Perplexity — token-level negative log-likelihood under a causal LM, with optional LoRA adapter merged on top:

mood bench perplexity \
    --model-id google/gemma-2-2b \
    --adapter-id mood-bench/gemma-2-2b-causal-lm \
    --output-dir results/perplexity \
    --batch-size 8 \
    --max-length 2048

Mahalanobis distance — fits a Gaussian on safe in-distribution hidden states and scores each test sample by its distance from that distribution. Stats are cached under --stats-cache-dir so subsequent runs are fast:

mood bench mahalanobis \
    --model-id google/gemma-2-2b \
    --adapter-id mood-bench/gemma-2-2b-guard \
    --pooling cls \
    --stats-cache-dir mahalanobis-stats/ \
    --output-dir results/mahalanobis \
    --batch-size 4 \
    --max-length 2048

Instruction-tuned judge — an instruction-tuned LLM asked to score each sample. Uses vLLM if installed, falls back to transformers:

mood bench instruction-tuned \
    --model-id meta-llama/Meta-Llama-3-8B-Instruct \
    --grading-type alignment \
    --num-few-shot 3 \
    --output-dir results/instruction-tuned

Every mood bench subcommand accepts a common set of flags (--use-mini for a quick sanity-check subset, --domains to evaluate a subset of misaligned settings, --no-figures to skip plots, -v for verbose output, etc.). Run mood bench <pipeline> --help for the full list.

Each run writes a versioned directory under --output-dir containing results.jsonl (per-sample scores), analysis.json (group-level AUROC and TPR@FPR), and per-group score_hist.png / auroc.png figures.

Analyzing pre-scored results

mood analyze consumes one or more results.jsonl files (the format produced by mood bench) and re-runs the metric / figure step, optionally aggregating across multiple results datasets.

Single run:

mood analyze results/guard/results.jsonl --output-dir reports/guard

Combining multiple monitors with an aggregator (min / mean / lambda):

mood analyze \
    results/guard/results.jsonl \
    results/perplexity/results.jsonl \
    --aggregator lambda \
    --anchor-index 0 \
    --output-dir reports/guard+ppl

For an ensemble of identical-architecture guard runs, take the min:

mood analyze \
    results/guard-particle-0/results.jsonl \
    results/guard-particle-1/results.jsonl \
    results/guard-particle-2/results.jsonl \
    --aggregator min \
    --output-dir reports/guard-ensemble

Running your own pipelines

The CLI is a thin wrapper around the mood_bench Python API. To plug in your own monitors, implement the Pipeline protocol — any callable that maps a list of conversation strings to a (scores, metadata) tuple — and hand it to mood_bench():

from mood_bench import mood_bench, GuardModelPipeline, load_tokenizer
from transformers import AutoModelForSequenceClassification

tokenizer = load_tokenizer("mood-bench/gemma-2-2b-guard")
model = AutoModelForSequenceClassification.from_pretrained(
    "google/gemma-2-2b", dtype="bfloat16"
)

results, report = mood_bench(
    pipelines=GuardModelPipeline(model, tokenizer, unsafe_label_index=1),
    output_dir="results/my-guard",
    eval_batch_size=8,
    max_length=2048,
    predict_safe=True,
)
print(report["groups"]["overall"])

mood_bench(...) returns the scored Dataset and a metrics report dict. Passing output_dir=None skips disk writes and returns everything in-memory.
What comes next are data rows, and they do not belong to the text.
@[simp] theorem present_cfg : (present p s).cfg = s.cfg := rfl
@[simp] theorem present_localAddr : (present p s).localAddr = s.localAddr := rfl
@[simp] theorem present_localAddr2 : (present p s).localAddr2 = s.localAddr2 := rfl
@[simp] theorem present_tagctr : (present p s).tagctr = s.tagctr := rfl
@[simp] theorem present_pend : (present p s).pend = s.pend := rfl
@[simp] theorem present_cst : (present p s).cst = s.cst := rfl
@[simp] theorem present_accExpected : (present p s).accExpected = s.accExpected := rfl
@[simp] theorem present_accCollected : (present p s).accCollected = s.accCollected := rfl
@[simp] theorem present_esr : (present p s).esr = s.esr := rfl
@[simp] theorem present_ob : (present p s).ob = s.ob := rfl
@[simp] theorem present_rb : (present p s).rb = s.rb := rfl
@[simp] theorem present_evq : (present p s).evq = s.evq := rfl
@[simp] theorem present_txq : (present p s).txq = s.txq := rfl
@[simp] theorem present_resp : (present p s).resp = s.resp := rfl
@[simp] theorem present_inputs : (present p s).inputs = .word p :: s.inputs := rfl

end

section
variable (bs : List Byte) (s : State)

@[simp] theorem arrive_cfg : (arrive bs s).cfg = s.cfg := rfl
@[simp] theorem arrive_localAddr : (arrive bs s).localAddr = s.localAddr := rfl
@[simp] theorem arrive_localAddr2 : (arrive bs s).localAddr2 = s.localAddr2 := rfl
@[simp] theorem arrive_tagctr : (arrive bs s).tagctr = s.tagctr := rfl
@[simp] theorem arrive_pend : (arrive bs s).pend = s.pend := rfl
@[simp] theorem arrive_cst : (arrive bs s).cst = s.cst := rfl
@[simp] theorem arrive_accExpected : (arrive bs s).accExpected = s.accExpected := rfl
@[simp] theorem arrive_accCollected : (arrive bs s).accCollected = s.accCollected := rfl
@[simp] theorem arrive_esr : (arrive bs s).esr = s.esr := rfl
@[simp] theorem arrive_ob : (arrive bs s).ob = s.ob := rfl
@[simp] theorem arrive_rb : (arrive bs s).rb = s.rb := rfl
@[simp] theorem arrive_evq : (arrive bs s).evq = s.evq := rfl
@[simp] theorem arrive_txq : (arrive bs s).txq = s.txq := rfl
@[simp] theorem arrive_resp : (arrive bs s).resp = s.resp := rfl
@[simp] theorem arrive_inputs : (arrive bs s).inputs = bs.map (fun b => .word (.rxByte b)) ++ s.inputs := rfl

end

section
variable (u : WireUnit) (s : State)

@[simp] theorem sendUnit_cfg : (sendUnit u s).cfg = s.cfg := rfl
@[simp] theorem sendUnit_localAddr : (sendUnit u s).localAddr = s.localAddr := rfl
@[simp] theorem sendUnit_localAddr2 : (sendUnit u s).localAddr2 = s.localAddr2 := rfl
@[simp] theorem sendUnit_tagctr : (sendUnit u s).tagctr = s.tagctr := rfl
@[simp] theorem sendUnit_pend : (sendUnit u s).pend = s.pend := rfl
@[simp] theorem sendUnit_cst : (sendUnit u s).cst = s.cst := rfl
@[simp] theorem sendUnit_accExpected : (sendUnit u s).accExpected = s.accExpected := rfl
@[simp] theorem sendUnit_accCollected : (sendUnit u s).accCollected = s.accCollected := rfl
@[simp] theorem sendUnit_esr : (sendUnit u s).esr = s.esr := rfl
@[simp] theorem sendUnit_ob : (sendUnit u s).ob = s.ob := rfl
@[simp] theorem sendUnit_rb : (sendUnit u s).rb = s.rb := rfl
@[simp] theorem sendUnit_evq : (sendUnit u s).evq = s.evq := rfl
@[simp] theorem sendUnit_txq : (sendUnit u s).txq = s.txq := rfl
@[simp] theorem sendUnit_resp : (sendUnit u s).resp = s.resp := rfl
@[simp] theorem sendUnit_inputs : (sendUnit u s).inputs = (linkBytes s.cfg u).map (fun b => .word (.rxByte b)) ++ s.inputs := rfl

end

section
variable (n : Nat) (s : State)

@[simp] theorem takeEvents_cfg : (takeEvents n s).cfg = s.cfg := rfl
@[simp] theorem takeEvents_localAddr : (takeEvents n s).localAddr = s.localAddr := rfl
@[simp] theorem takeEvents_localAddr2 : (takeEvents n s).localAddr2 = s.localAddr2 := rfl
@[simp] theorem takeEvents_tagctr : (takeEvents n s).tagctr = s.tagctr := rfl
@[simp] theorem takeEvents_pend : (takeEvents n s).pend = s.pend := rfl
@[simp] theorem takeEvents_cst : (takeEvents n s).cst = s.cst := rfl
@[simp] theorem takeEvents_accExpected : (takeEvents n s).accExpected = s.accExpected := rfl
@[simp] theorem takeEvents_accCollected : (takeEvents n s).accCollected = s.accCollected := rfl
@[simp] theorem takeEvents_esr : (takeEvents n s).esr = s.esr := rfl
@[simp] theorem takeEvents_ob : (takeEvents n s).ob = s.ob := rfl
@[simp] theorem takeEvents_rb : (takeEvents n s).rb = s.rb := rfl
@[simp] theorem takeEvents_evq : (takeEvents n s).evq = s.evq.drop n := rfl
@[simp] theorem takeEvents_txq : (takeEvents n s).txq = s.txq := rfl
@[simp] theorem takeEvents_resp : (takeEvents n s).resp = s.resp := rfl
@[simp] theorem takeEvents_inputs : (takeEvents n s).inputs = s.inputs := rfl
For multi-pipeline runs, pass a list of pipelines plus an Aggregator:

from mood_bench import MinAggregate, mood_bench

mood_bench(
    pipelines=[guard_a, guard_b, guard_c],
    aggregator=MinAggregate(),
    output_dir="results/guard-ensemble",
)

The [examples/](examples/) directory contains complete, self-contained scripts that you can copy and adapt:

Script	What it shows
`[examples/guard.py](examples/guard.py)`	Minimal single-pipeline run with a guard model + LoRA adapter.
`[examples/guard_ensemble.py](examples/guard_ensemble.py)`	Loading five guard adapters in sequence and aggregating with `MinAggregate`.
`[examples/mixture_guard_perplexity.py](examples/mixture_guard_perplexity.py)`	Combining a guard classifier with a perplexity scorer via `LambdaAggregate`, including per-pipeline `predict_safe` orientation.
`[examples/analysis.py](examples/analysis.py)`	Standalone re-analysis script — equivalent to `mood analyze` but easier to fork for custom metrics.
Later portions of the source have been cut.